Melissa A. Johnson, Professor of Anthropology, Southwestern University

«Beautifully ambitious. Caputi draws from and builds on a wide range of scholarship and produces an original contribution to the literature. A must-read for scholars of gender studies, environmental studies, Native American studies, religious studies, and African American studies.»

AnaLouise Keating, Professor of Multicultural Women's & Gender Studies, Texas Woman's University

«Caputi demonstrates that the metaphor of 'mother' dominates many indigenous and minority cultures, and provides a sustainable and desirable hope for our relationship with land, planet, earth, territory. With the rise of capitalism and patriarchy, Caputi argues that when power is taken from women, the earth is damaged; and, as the planet dies, toxicity is moved into minority lands, slums, ghettos, barrios, and reservations, i.e., the very sites where hope dwells. Under Caputi's impressive and wide-ranging research of popular culture, we are brought, once again, to the central question of the relationship between earth and women.»

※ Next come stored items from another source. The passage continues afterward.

/-! ## Link up and link down (R152, R153, R275) -/

/-- A host that takes the idle byte and echoes it in time brings the link up, with `poll` returning false (R152). -/
theorem presenceExchange_served {s : State} {x y : Sample} {h1 h2 : List Sample}
    (htake : answered .ibf s.cfg.tIdleTx s.bus.host = some (x, h1))
    (hecho : answered .obf s.cfg.tIdleRx h1 = some (y, h2)) (hy : y.din = s.cfg.bIdle) :
    ∃ u : State, presenceExchange s = ({ u with link := true } : State).endPoll false none ∧ u.bus.host = h2 := by
  obtain ⟨htaken, hhost, -⟩ := Bus.send_answered (c := s.cfg) (v := s.cfg.bIdle) htake
  have hsend : ({ s with phase := .presence } : State).send s.cfg.bIdle s.cfg.tIdleTx =
      (true, { s with phase := .presence, bus := (s.bus.send s.cfg s.cfg.bIdle s.cfg.tIdleTx).2 }) :=
    Prod.ext htaken rfl
  rw [← hhost] at hecho
  obtain ⟨b, hrecv, hleft, -⟩ := recv_served
    (s := { s with phase := .presence, bus := (s.bus.send s.cfg s.cfg.bIdle s.cfg.tIdleTx).2 }) hecho
  unfold presenceExchange
  rw [hsend]
  dsimp only
  rw [hrecv]
  exact ⟨_, if_pos hy, hleft⟩

/-- An opcode read without a byte is one wait that timed out, and it changes nothing but `phase` and the bus (R153). -/
theorem opcodeRead_silent {s : State} (h : (opcodeRead s).1 = none) :
    ∃ b, opcodeRead s = (none, { s with phase := .opcodeRead, bus := b }) ∧ b.wire = .rxTimeout :: s.bus.wire := by
  unfold opcodeRead at h ⊢
  rcases State.recv_open { s with phase := .opcodeRead } s.cfg.tCmd with ⟨v, b, -, -, e⟩ | ⟨b, -, hwire, e⟩
  · rw [e] at h
    cases h
  · rw [e]
    exact ⟨b, rfl, hwire⟩

theorem opcodeRead_link (s : State) : (opcodeRead s).2.link = s.link := by
  rw [opcodeRead_state]
  exact (State.recv_keeps _ _ _).link

theorem poll_of_silent {s t : State} (hup : s.link = true) (h : opcodeRead s = (none, t)) :
    poll s = .next (linkLoss t) := by
  unfold poll
  rw [if_pos hup, h]

theorem poll_of_opcode {s : State} {op : Byte} (hup : s.link = true) (h : (opcodeRead s).1 = some op) :
    poll s = exec (decodeByte (opcodeRead s).2.cfg op) (opcodeRead s).2 := by
  have e : opcodeRead s = (some op, (opcodeRead s).2) := Prod.ext h rfl
  unfold poll
  rw [if_pos hup, e]

/-- Settles O24: the served presence exchange, the silent opcode read, and that no instruction clears the link. -/
theorem linkUpAndDown : Obligations.LinkUpAndDown := by
  refine ⟨fun s x y h1 h2 hdown htake hecho hy => ?_, fun s hup hnone => ?_, fun s t hup hpoll hdown => ?_⟩
  · obtain ⟨u, e, hhost⟩ := presenceExchange_served htake hecho hy
    exact ⟨_, (poll_of_unlinked hdown).trans (congrArg _ e), rfl, rfl, hhost⟩
  · obtain ⟨b, e, hwire⟩ := opcodeRead_silent hnone
    exact ⟨_, poll_of_silent hup e, rfl, rfl, rfl, hwire, rfl, rfl, rfl⟩
  · cases hop : (opcodeRead s).1 with
    | none => rfl
    | some op =>
      obtain ⟨hkeep, -⟩ := exec_keeps_link ((poll_of_opcode hup hop).symm.trans hpoll)
      rw [hkeep, opcodeRead_link, hup] at hdown
      cases hdown

/-! ## The abort entry (R279) -/

/-- Settles O49: an abort is the end of the poll, which puts free values in `crc`, `buf`, the latches and `D_out`. -/
theorem abortEntry : Obligations.AbortEntry := fun _ _ =>
  ⟨rfl, rfl, rfl, rfl, rfl, rfl, rfl, rfl, rfl, rfl, id⟩

/-! ## Aborts before the action (R280) -/

/-- An abort after transfers only leaves the collaborators, the walking registers and the link as the command found
them. -/
theorem Transferred.takeAbort_noTrace {i : Instr} {s v : State} (h : Transferred (s.dispatch i) v) (c : Cause) :
    (v.takeAbort c).coll = s.coll ∧ (v.takeAbort c).cwd = s.cwd ∧ (v.takeAbort c).dircur = s.dircur ∧
      (v.takeAbort c).link = s.link :=
  ⟨h.coll, h.cwd, h.dircur, h.link⟩

/-- A command whose handler aborts ends in the abort entry. -/
theorem exec_of_abort {i : Instr} {s v : State} {p : Progress Unit} {c : Cause} (hexec : exec i s = .next p.leave)
    (hp : p = .abort c v) : exec i s = .next (v.takeAbort c) := by
  rw [hexec, hp]
  rfl

/-- Another byte than the checksum leaves the accumulator not zero (R91, R126). -/
theorem crcFold_ne_zero_of_ne_checksum {op ck : Byte} {bs : List Byte} (h : ck ≠ checksum (op :: bs)) :
    crcFold (crcFoldAll op bs) ck ≠ 0 := by
  intro hzero
  rw [checksum_cons] at h
  exact h ((crcGood_crcFold _ _).1 (beq_iff_eq.2 hzero))

/-- Settles O50: of the three ways of `exec_ends` the one past the action has other causes, and `exec_inbound` says what
every command does with a wrong checksum byte. -/
theorem earlyAbortsLeaveNoTrace : Obligations.EarlyAbortsLeaveNoTrace := by
  refine ⟨fun i s t hexec hcause => ?_, fun m s ck h' hvalid hwf hcmd hck hoffer => ?_⟩
  · rcases exec_ends i s t hexec with
      ⟨-, -, hlink, hcwd, hcur, hcoll, -⟩ | ⟨c, v, hv, rfl, -⟩ | ⟨v, u, w, how, -, -, -, rfl, hhow⟩
    · exact ⟨hcoll, hcwd, hcur, hlink⟩
    · exact hv.takeAbort_noTrace c
    · rcases hhow with rfl | ⟨rfl, -⟩ <;> simp at hcause
  · obtain ⟨p, hexec, hinbound, -⟩ := exec_inbound m s hvalid hwf hcmd
    obtain ⟨v, taken, hp, hv, hwire⟩ := hinbound ck h' hoffer (crcFold_ne_zero_of_ne_checksum hck)
    exact ⟨_, taken, exec_of_abort hexec hp, rfl, rfl, hwire, hv.takeAbort_noTrace _⟩

/-! ## What the host sees last (R173, R270, R271) -/

/-- Settles O51: every way of `exec_ends` carries the last events of its cause, and `exec_inbound` says what every
command does with a host that falls silent: `more` is empty exactly where the checksum byte is due. -/
theorem abortsShowOnTheWire : Obligations.AbortsShowOnTheWire := by
  refine ⟨fun i s t hexec => ?_, fun m s q more h' hvalid hwf hcmd hbody hoffer hmiss => ?_⟩
  · rcases exec_ends i s t hexec with
      ⟨-, -, -, -, -, -, hend⟩ | ⟨c, v, hv, rfl, hc⟩ | ⟨v, u, w, how, -, -, -, rfl, hhow⟩
    · rcases hend with hend | hend <;> rw [hend] <;> exact ⟨nofun, nofun, nofun⟩
    · rcases hc with rfl | habort
      · exact ⟨nofun, nofun, nofun⟩
      · have hcfg : v.cfg = s.cfg := hv.cfg
        have hlast := habort c v rfl
        rw [hcfg] at hlast
        rcases hlast with ⟨rfl, hwire⟩ | ⟨rfl, hwire⟩
        · exact ⟨fun _ => hwire, nofun, nofun⟩
        · exact ⟨nofun, fun _ => hwire, nofun⟩
    · rcases hhow with rfl | ⟨rfl, hwire⟩
      · exact ⟨nofun, nofun, nofun⟩
      · exact ⟨nofun, nofun, fun _ => hwire⟩
  · obtain ⟨p, hexec, -, hinbound⟩ := exec_inbound m s hvalid hwf hcmd
    obtain ⟨v, hp, hv, hproper, hwhole⟩ := hinbound q h' ⟨more, hbody.symm⟩ hoffer hmiss
    have hmore : q = m.body ↔ more = [] := by simp [hbody]
    exact ⟨_, exec_of_abort hexec hp, rfl, rfl, fun h => hproper (mt hmore.1 h), fun h => hwhole (hmore.2 h),
      hv.takeAbort_noTrace _⟩

end Sys2Proof.Machine

/-! PROOFS. An idle engine's poll always returns, and no other poll runs (O59). -/

namespace Sys2Proof.Machine

/-- Every instruction answers a next state: a command by its handler's return or abort, the other two bytes at once
(R271). -/
theorem exec_answers (i : Instr) (s : State) : ∃ t, exec i s = .next t := by
  cases hc : Instr.isCommand i with
  | true =>
    obtain ⟨p, hexec, -⟩ := exec_handled i s hc
    exact ⟨p.leave, hexec⟩
  | false =>
    cases i with
    | idle => exact ⟨_, exec_idle s⟩
    | unrecognised b => exact ⟨_, exec_unrecognised b s⟩
    | _ => cases hc

/-- An engine in the middle of a poll refuses another (U14). -/
theorem step_of_not_idle {s : State} (h : s.phase ≠ .idle) : step s = .refused .pollReentered := if_neg h

/-- Settles O59: of the three ways of `step_cases` two answer outright and the third runs an instruction, which
answers by `exec_answers`. -/
theorem pollAlwaysReturns : Obligations.PollAlwaysReturns := by
  refine fun s => ⟨fun hidle => ?_, step_of_not_idle⟩
  rcases step_cases s hidle with ⟨-, hpresence⟩ | ⟨-, -, hloss⟩ | ⟨-, op, -, hexec⟩
  · exact ⟨_, hpresence⟩
  · exact ⟨_, hloss⟩
  · rw [hexec]
    exact exec_answers _ _

end Sys2Proof.Machine

/-! PROOFS. The reset state meets the invariant (O57). -/

namespace Sys2Proof.Machine

@[simp] theorem Coll.slot_reset (d : Fin 4) : Coll.reset.slot d = Slot.reset := by
  simp [Coll.slot, Coll.reset, Vector.get_eq_getElem]

/-- The collaborators at reset: every image is the empty one, every path is empty, no file is known. -/
theorem Coll.reset_ok : Coll.reset.Ok := by
  refine ⟨fun d => ?_, nofun⟩
  rw [Coll.slot_reset]
  exact ⟨Memory.nil_wf, Nat.zero_le _⟩

/-- Settles O57: the path is the root itself, which a valid configuration keeps within `CWD_CAP`
(notes/assumptions/19.md), no directory is open, and the collaborators are as `Coll.reset_ok` says. -/
theorem resetMeetsInvariant : Obligations.ResetMeetsInvariant := by
  intro c hvalid
  have ⟨_, _, _, _, _, _, _, _, _, _, hroot⟩ := hvalid
  exact {
    cfgValid := hvalid
    idle := rfl
    busDefault := ⟨rfl, rfl, rfl, rfl⟩
    cwdOk := ⟨List.prefix_rfl, hroot⟩
    cursorOk := ⟨rfl, nofun⟩
    collOk := Coll.reset_ok }

end Sys2Proof.Machine
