/-- Quadrant 2, funct3 010: C.LWSP (30 R102, R105, R108). -/
def decodeLwsp (p : Parcel) : Instr :=
  if regFieldHigh p = 0 then .cLwspRes p
  else if namesAbsentReg (regFieldHigh p) then .cLwspRv32e p
  else .cLwsp (regOfField (regFieldHigh p)) (immLwsp p)

/-- Quadrant 2, funct3 100, inst[12] = 0: C.JR and C.MV (42 R185, 30 R105, R107, R108). -/
def decodeJrMv (p : Parcel) : Instr :=
  if regFieldLow p = 0 then
    if regFieldHigh p = 0 then .cJrRes
    else if namesAbsentReg (regFieldHigh p) then .cJrRv32e p
    else .cJr (regOfField (regFieldHigh p))
  else if namesAbsentReg (regFieldHigh p) then .cMvRv32eRd p
  else if namesAbsentReg (regFieldLow p) then .cMvRv32eRs2 p
  else if regFieldHigh p = 0 then .cMvHint (regOfField (regFieldLow p))
  else .cMv (regOfField (regFieldHigh p)) (regOfField (regFieldLow p))

/-- Quadrant 2, funct3 100, inst[12] = 1: C.EBREAK, C.JALR and C.ADD (42 R185, 30 R107, R108). -/
def decodeJalrAdd (p : Parcel) : Instr :=
  if regFieldLow p = 0 then
    if regFieldHigh p = 0 then .cEbreak
    else if namesAbsentReg (regFieldHigh p) then .cJalrRv32e p
    else .cJalr (regOfField (regFieldHigh p))
  else if namesAbsentReg (regFieldHigh p) then .cAddRv32eRd p
  else if namesAbsentReg (regFieldLow p) then .cAddRv32eRs2 p
  else if regFieldHigh p = 0 then .cAddHint (regOfField (regFieldLow p))
  else .cAdd (regOfField (regFieldHigh p)) (regOfField (regFieldLow p))

/-- Quadrant 2, funct3 110: C.SWSP (30 R102, R108). -/
def decodeSwsp (p : Parcel) : Instr :=
  if namesAbsentReg (regFieldLow p) then .cSwspRv32e p
  else .cSwsp (regOfField (regFieldLow p)) (immSwsp p)

/-- Quadrant 2, Table 18.7 (30 R102). -/
def decodeQuadrant2 (p : Parcel) : Instr :=
  if funct3Of p = 0b000 then decodeSlli p
  else if funct3Of p = 0b001 then .cFldsp p
  else if funct3Of p = 0b010 then decodeLwsp p
  else if funct3Of p = 0b011 then .cFlwsp p
  else if funct3Of p = 0b100 then
    if p.extractLsb' 12 1 = 1 then decodeJalrAdd p else decodeJrMv p
  else if funct3Of p = 0b101 then .cFsdsp p
  else if funct3Of p = 0b110 then decodeSwsp p
  else .cFswsp p

/-- The instruction a parcel is: it depends on its 16 bits alone (30 R70, R103). -/
def decode (p : Parcel) : Instr :=
  if quadrantOf p = 0b00 then decodeQuadrant0 p
  else if quadrantOf p = 0b01 then decodeQuadrant1 p
  else if quadrantOf p = 0b10 then decodeQuadrant2 p
  else .wide p

/-! ## Decoding from bytes -/

/-- Why bytes are no parcel. -/
inductive DecodeError where
  /-- Fewer than two bytes: no parcel can be read (log 7). Raised by `decodeBytes`; safe, since the
  machine always fetches two bytes (20 R44). -/
  | tooFewBytes
  deriving DecidableEq, Repr

/-- The parcel whose lower-addressed byte is `low` (20 R41, R44). -/
def parcelOfBytes (low high : Byte) : Parcel := high ++ low

/-- The bytes of a parcel, the lower-addressed first (20 R41). -/
def bytesOfParcel (p : Parcel) : List Byte := [p.extractLsb' 0 8, p.extractLsb' 8 8]
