/-- A 5-bit register field that its row leaves free holds 16 to 31 (30 R108): inst[11:7] of C.ADDI,
C.LI, C.LUI, C.SLLI, C.LWSP, C.JR, C.JALR, C.MV and C.ADD, inst[6:2] of C.MV, C.ADD and C.SWSP. -/
def FreeFieldNamesAbsentReg (p : Parcel) : Prop :=
  (slice p 1 0 = 1 ∧ (slice p 15 13 = 0 ∨ slice p 15 13 = 2 ∨ slice p 15 13 = 3) ∧ 16 ≤ slice p 11 7) ∨
  (slice p 1 0 = 2 ∧ (slice p 15 13 = 0 ∨ slice p 15 13 = 2) ∧ 16 ≤ slice p 11 7) ∨
  (slice p 1 0 = 2 ∧ slice p 15 13 = 4 ∧ (16 ≤ slice p 11 7 ∨ 16 ≤ slice p 6 2)) ∨
  (slice p 1 0 = 2 ∧ slice p 15 13 = 6 ∧ 16 ≤ slice p 6 2)

/-- Not already illegal, reserved, custom or unimplemented, and a free register field names x16 to x31
(30 R108). -/
def AbsentRegRow (p : Parcel) : Prop :=
  FreeFieldNamesAbsentReg p ∧ p ≠ 0 ∧ ¬ ReservedRow p ∧ ¬ CustomRow p ∧ ¬ AbsentExtensionRow p

/-- The ten groups of HINT encodings (30 R107). -/
def HintRow (p : Parcel) : Prop :=
  (slice p 1 0 = 1 ∧ slice p 15 13 = 0 ∧ slice p 11 7 = 0 ∧ (slice p 12 12 ≠ 0 ∨ slice p 6 2 ≠ 0)) ∨
  (slice p 1 0 = 1 ∧ slice p 15 13 = 0 ∧ slice p 11 7 ≠ 0 ∧ slice p 11 7 < 16 ∧ slice p 12 12 = 0 ∧
    slice p 6 2 = 0) ∨
  (slice p 1 0 = 1 ∧ slice p 15 13 = 2 ∧ slice p 11 7 = 0) ∨
  (slice p 1 0 = 1 ∧ slice p 15 13 = 3 ∧ slice p 11 7 = 0 ∧ (slice p 12 12 ≠ 0 ∨ slice p 6 2 ≠ 0)) ∨
  (slice p 1 0 = 1 ∧ slice p 15 13 = 4 ∧ slice p 12 12 = 0 ∧ slice p 11 10 = 0 ∧ slice p 6 2 = 0) ∨
  (slice p 1 0 = 1 ∧ slice p 15 13 = 4 ∧ slice p 12 12 = 0 ∧ slice p 11 10 = 1 ∧ slice p 6 2 = 0) ∨
  (slice p 1 0 = 2 ∧ slice p 15 13 = 0 ∧ slice p 12 12 = 0 ∧ slice p 11 7 = 0 ∧ slice p 6 2 ≠ 0) ∨
  (slice p 1 0 = 2 ∧ slice p 15 13 = 0 ∧ slice p 12 12 = 0 ∧ slice p 6 2 = 0 ∧ slice p 11 7 < 16) ∨
  (slice p 1 0 = 2 ∧ slice p 15 13 = 4 ∧ slice p 12 12 = 0 ∧ slice p 11 7 = 0 ∧ slice p 6 2 ≠ 0 ∧
    slice p 6 2 < 16) ∨
  (slice p 1 0 = 2 ∧ slice p 15 13 = 4 ∧ slice p 12 12 = 1 ∧ slice p 11 7 = 0 ∧ slice p 6 2 ≠ 0 ∧
    slice p 6 2 < 16)

/-- The parcels that raise `IllegalInstruction` (60 R210): the illegal one, reserved, custom, of an
absent extension, or naming x16 to x31. -/
def IllegalRow (p : Parcel) : Prop :=
  p = 0 ∨ ReservedRow p ∨ CustomRow p ∨ AbsentExtensionRow p ∨ AbsentRegRow p

/-- A constructor of class HINT (30 R107). -/
def isHint : Instr → Bool
  | .cNopHint _ => true
  | .cAddiHint _ => true
  | .cLiHint _ => true
  | .cLuiHint _ => true
  | .cSrli64Hint _ => true
  | .cSrai64Hint _ => true
  | .cSlliHint _ => true
  | .cSlli64Hint _ => true
  | .cMvHint _ => true
  | .cAddHint _ => true
  | _ => false

/-! ## What an instruction reads, writes and addresses (10 R24, 20 R47) -/

/-- The registers an instruction reads (10 R24); a HINT reads none, and a parcel that traps or is
refused reads none. -/
def regsRead : Instr → List RegIdx
  | .cAddi4spn _ _ => [2]
  | .cLw _ rs1 _ => [cregIdx rs1]
  | .cSw rs2 rs1 _ => [cregIdx rs1, cregIdx rs2]
  | .cAddi rd _ => [rd]
  | .cAddi16sp _ => [2]
  | .cSrli rd _ => [cregIdx rd]
  | .cSrai rd _ => [cregIdx rd]
  | .cAndi rd _ => [cregIdx rd]
  | .cSub rd rs2 => [cregIdx rd, cregIdx rs2]
  | .cXor rd rs2 => [cregIdx rd, cregIdx rs2]
  | .cOr rd rs2 => [cregIdx rd, cregIdx rs2]
  | .cAnd rd rs2 => [cregIdx rd, cregIdx rs2]
  | .cBeqz rs1 _ => [cregIdx rs1]
  | .cBnez rs1 _ => [cregIdx rs1]
  | .cSlli rd _ => [rd]
  | .cLwsp _ _ => [2]
  | .cJr rs1 => [rs1]
  | .cMv _ rs2 => [rs2]
  | .cJalr rs1 => [rs1]
  | .cAdd rd rs2 => [rd, rs2]
  | .cSwsp rs2 _ => [2, rs2]
  | _ => []

/-- The register an instruction writes (10 R24). -/
def regWritten : Instr → Option RegIdx
  | .cAddi4spn rd _ => some (cregIdx rd)
  | .cLw rd _ _ => some (cregIdx rd)
  | .cAddi rd _ => some rd
  | .cJal _ => some 1
  | .cLi rd _ => some rd
  | .cAddi16sp _ => some 2
  | .cLui rd _ => some rd
  | .cSrli rd _ => some (cregIdx rd)
  | .cSrai rd _ => some (cregIdx rd)
  | .cAndi rd _ => some (cregIdx rd)
  | .cSub rd _ => some (cregIdx rd)
  | .cXor rd _ => some (cregIdx rd)
  | .cOr rd _ => some (cregIdx rd)
  | .cAnd rd _ => some (cregIdx rd)
  | .cSlli rd _ => some rd
  | .cLwsp rd _ => some rd
  | .cMv rd _ => some rd
  | .cJalr _ => some 1
  | .cAdd rd _ => some rd
  | _ => none

/-- The address a load reads at: C.LW and C.LWSP alone (20 R47). -/
def loadAddress (i : Instr) (s : State) : Option Word :=
  match i with
  | .cLw _ rs1 uimm => some (effAddr (readReg (cregIdx rs1) s) (uimmLwSw uimm))
  | .cLwsp _ uimm => some (effAddr (readReg stackReg s) (uimmSp uimm))
  | _ => none

/-- The address a store writes at: C.SW and C.SWSP alone (20 R47). -/
def storeAddress (i : Instr) (s : State) : Option Word :=
  match i with
  | .cSw _ rs1 uimm => some (effAddr (readReg (cregIdx rs1) s) (uimmLwSw uimm))
  | .cSwsp _ uimm => some (effAddr (readReg stackReg s) (uimmSp uimm))
  | _ => none

/-- The word a store writes: x(8 + rs2') of C.SW, x[rs2] of C.SWSP (10 R24). -/
def storeData (i : Instr) (s : State) : Word :=
  match i with
  | .cSw rs2 _ _ => readReg (cregIdx rs2) s
  | .cSwsp rs2 _ => readReg rs2 s
  | _ => 0

/-- Where a control transfer goes, `none` for an instruction that goes on at pc + 2: C.J, C.JAL, C.JR,
C.JALR, and C.BEQZ and C.BNEZ when taken (10 R27). -/
def transferTarget (i : Instr) (s : State) : Option Word :=
  match i with
  | .cJ offset => some (s.pc + offsetJump offset)
  | .cJal offset => some (s.pc + offsetJump offset)
  | .cJr rs1 => some (jumpTarget (readReg rs1 s))
  | .cJalr rs1 => some (jumpTarget (readReg rs1 s))
  | .cBeqz rs1 offset => if readReg (cregIdx rs1) s = 0 then some (s.pc + offsetBranch offset) else none
  | .cBnez rs1 offset => if readReg (cregIdx rs1) s = 0 then none else some (s.pc + offsetBranch offset)
  | _ => none

/-! ## What a step fetches, stores and raises -/

/-- The parcel at pc can be fetched (20 R44): pc is even, both bytes are executable, neither was stored
to. -/
def Fetchable (s : State) : Prop :=
  s.pc.toNat % 2 = 0 ∧ permits .execute s.pc s = true ∧ permits .execute (s.pc + 1) s = true ∧
    isDirty s.pc s = false ∧ isDirty (s.pc + 1) s = false

/-- The step from `s` stores to the byte at `b`: the parcel it fetches is a store to a word that holds
the byte, and the step goes on. -/
def StepStoresTo (s : State) (b : Word) : Prop :=
  ∃ p a t, fetch s = .next p ∧ storeAddress (decode p) s = some a ∧ InWord a b ∧ step s = .next t

/-- The row of the table of 60 R210 for the exception `e` with information `info`: what raises it in a
step from `s`, and when. -/
def RaisedBy (e : Exception) (info : Word) (s : State) : Prop :=
  match e with
  | .instructionAddressMisaligned => s.pc.toNat % 2 ≠ 0 ∧ info = s.pc
  | .instructionAccessFault =>
    s.pc.toNat % 2 = 0 ∧ ¬ (permits .execute s.pc s = true ∧ permits .execute (s.pc + 1) s = true) ∧
      info = s.pc
  | .illegalInstruction =>
    ∃ p, fetch s = .next p ∧ IllegalRow p ∧ info = BitVec.ofNat 32 p.toNat
  | .breakpoint => fetch s = .next 0x9002 ∧ info = s.pc
  | .loadAddressMisaligned =>
    ∃ p, fetch s = .next p ∧ loadAddress (decode p) s = some info ∧ info.toNat % 4 ≠ 0
  | .loadAccessFault =>
    ∃ p, fetch s = .next p ∧ loadAddress (decode p) s = some info ∧ info.toNat % 4 = 0 ∧
      ¬ WordPermitted .read info s
  | .storeAddressMisaligned =>
    ∃ p, fetch s = .next p ∧ storeAddress (decode p) s = some info ∧ info.toNat % 4 ≠ 0
  | .storeAccessFault =>
    ∃ p, fetch s = .next p ∧ storeAddress (decode p) s = some info ∧ info.toNat % 4 = 0 ∧
      ¬ WordPermitted .write info s

/-- What refuses a step from `s`, by the reason of 00 R17: the parcel that can be fetched at pc begins a
wider instruction (30 R70), or an executable parcel at an even pc was stored to since launch (20 R44,
R55). Nothing else does. -/
def RefusedFor (r : Refusal) (s : State) : Prop :=
  match r with
  | .wideInstruction q => q = s.pc ∧ Fetchable s ∧ slice (parcelAt s.pc s) 1 0 = 3
  | .fetchOfModifiedCode q =>
    q = s.pc ∧ s.pc.toNat % 2 = 0 ∧ permits .execute s.pc s = true ∧
      permits .execute (s.pc + 1) s = true ∧ (isDirty s.pc s = true ∨ isDirty (s.pc + 1) s = true)
  | _ => False

/-! ## Comparing two states -/

/-- The two states differ at most in registers that are not in `rs`. -/
def AgreeOnRegs (rs : List RegIdx) (s1 s2 : State) : Prop :=
  s1.pc = s2.pc ∧ s1.mem = s2.mem ∧ s1.dirty = s2.dirty ∧ s1.memMap = s2.memMap ∧
    ∀ r ∈ rs, readReg r s1 = readReg r s2

/-- The two states differ at most in the bytes of memory that have neither read nor execute
permission. -/
def AgreeOnAccessible (s1 s2 : State) : Prop :=
  s1.pc = s2.pc ∧ s1.dirty = s2.dirty ∧ s1.memMap = s2.memMap ∧ SameRegs s1 s2 ∧
    ∀ a : Word, permits .read a s1 = true ∨ permits .execute a s1 = true → byteAt a s1 = byteAt a s2

/-- Two outcomes that stop in the same way, or go on in states related by `R`. -/
def OutcomesRelated (R : State → State → Prop) (o1 o2 : Outcome State) : Prop :=
  match o1, o2 with
  | .next t1, .next t2 => R t1 t2
  | .fault f1, .fault f2 => f1 = f2
  | .refused r1, .refused r2 => r1 = r2
  | _, _ => False

/-! ## Runs (70 R258) -/

/-- The state after `n` steps, each with outcome `Next`. -/
def Reaches (s : State) (n : Nat) (t : State) : Prop := Sys2Proof.core.run n s = .next t

/-- The run from `s` ends normally at `q`: its final outcome is `Trap(Breakpoint, q, q)` (70 R258). -/
def EndsNormally (s : State) (q : Word) : Prop :=
  ∃ n t, Reaches s n t ∧ step t = .fault (.trap .breakpoint q q)

end Sys2Proof.Machine
end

Kathy Rudy, Professor of Gender, Sexuality, and Feminist Studies, Duke University

«This is a unique and compelling book that will make a significant contribution to the increasingly difficult and yet imperative public debate on humans' roles in environmental degradations and climate change. Caputi's book will transform the public discourse about humans' place in the planetary, challenging the patriarchal and utilitarian ways of seeing and talking about Earth/Nature/Mother.»